/-- The index of counter `k` of a queue: 0, 1 packets and octets admitted, 2, 3 sent, 4, 5 dropped (R541). -/
def queueCnt (q k : Nat) : Nat :=
  if q < 131072 then (if k < 4 then 524288 + 4 * q + k else 131072 + 2 * q + (k - 4))
  else if q < 133120 then 393216 + 6 * (q - 131072) + k
  else 405504 + 6 * (q - 133120) + k

/-- Adds to a queue counter, with what sticking and restarting raise. -/
def State.bump (s : State) (x k : Nat) : State :=
  let (s, n) := s.cntAdd x k
  match n with
  | .none => s
  | .stuck => ((s.cntAdd CNT_STICK.base 1).1).occurRec CNT_STICK 0 [x]
  | .restarted => ((s.cntAdd CNT_RESTART.base 1).1).occurRec CNT_RESTART 0 [x]

/-- Counts a packet of `len` octets in a queue's admitted (0), sent (2) or dropped (4) counters. -/
def State.countQueue (s : State) (q k len : Nat) : State := (s.bump (queueCnt q k) 1).bump (queueCnt q (k + 1)) len

/-- A queue's entries, oldest first. -/
def State.queue (s : State) (q : Nat) : List QEnt := sget (fun _ => []) s.traf.queues q

/-- The state with a queue replaced. -/
def State.setQueue (s : State) (q : Nat) (l : List QEnt) : State :=
  { s with traf := { s.traf with queues := sput (fun _ => []) s.traf.queues q l } }

/-- Octets a queue holds (R425). -/
def State.depth (s : State) (q : Nat) : Nat := ((s.queue q).map (·.len)).sum

/-- The base address of a queue's words (R438). -/
def queAddr (q : Nat) : Nat := 0o440000000 + 4 * q

/-- QUANTUM of a queue, in octets, and its LIMIT, in octets. -/
def State.quantum (s : State) (q : Nat) : Nat := (s.reg (queAddr q)).bits 35 21 * 64
def State.queLimit (s : State) (q : Nat) : Nat := (s.reg (queAddr q)).bits 20 0 * 64

/-! ### Depth and delay (R425, R426) -/

/-- Depth and delay of a queue now (R425). -/
def State.sample (s : State) (q : Nat) : Nat × Nat :=
  match s.queue q with
  | [] => (0, 0)
  | e :: _ => (s.depth q, min ((s.now - e.at_) / ticksUs) (2 ^ 23 - 1))

/-- The words `QUE_SMP_A` and `QUE_SMP_B` of a queue sampled now (R425, R426). -/
def State.sampleWords (s : State) (q : Nat) : List Nat :=
  let (d, t) := s.sample q
  [d * 64 % 2 ^ 36, t * 2 ^ 13 + s.now / ticksFr % 8192]

/-- What a command samples at its intake (R426): `QUE.SET` OP 3 the `N` queues that it names, any other nothing. -/
def State.samplesFor (s : State) (opc : Nat) (words : List Word) : List Nat :=
  let w := words.getD 0 0
  let n := (words.getD 1 0).bits 8 0
  if opc = 0x0F03 ∧ w.bits 35 33 = 3 ∧ n ≤ 256 then
    match queueOf (w.bits 32 31) (w.bits 16 0) with
    | some q => ((List.range n).map (q + ·)).flatMap s.sampleWords
    | none => []
  else []

/-! ### Admission (R406) -/

/-- The checks of R406 in order: the code that the first failing one counts. -/
def State.admitFails (s : State) (q g len : Nat) : Option Code :=
  if s.freeDescs = 0 then some BUF_NODESC
  else if s.freeCells < cellsOf len + s.rd BUF_CTL_RESERVE then some QUE_DROP_BUF
  else if s.rd QUE_PAGE_LIMIT 0 g < s.pageCells g + cellsOf len then some QUE_DROP_PAGE
  else if s.queLimit q < s.depth q + len then some QUE_DROP_Q
  else none

/-- Admits a forwarded packet: its descriptor, or none when it is dropped and counted. -/
def State.queueAdmit (s : State) (q g : Nat) (octets : List Nat) (e : QEnt) : Option Nat × State :=
  match s.admitFails q g e.len with
  | some c => (none, (s.count c g).countQueue q 4 e.len)
  | none =>
    let (d, s) := s.newPacket (g + 1) 0 e.len octets
    (some d, (s.setQueue q (s.queue q ++ [{ e with desc := d, at_ := s.now }])).countQueue q 0 e.len)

== EXERCISE DETAILS ==
For the listing above, print only the lines starting at the line containing "[d * 64 % 2 ^ 36, t" and ending at the line containing "match queueOf (w.bits", exactly, both included.

== RESPONSE ==
  [d * 64 % 2 ^ 36, t * 2 ^ 13 + s.now / ticksFr % 8192]

/-- What a command samples at its intake (R426): `QUE.SET` OP 3 the `N` queues that it names, any other nothing. -/
def State.samplesFor (s : State) (opc : Nat) (words : List Word) : List Nat :=
  let w := words.getD 0 0
  let n := (words.getD 1 0).bits 8 0
  if opc = 0x0F03 ∧ w.bits 35 33 = 3 ∧ n ≤ 256 then
    match queueOf (w.bits 32 31) (w.bits 16 0) with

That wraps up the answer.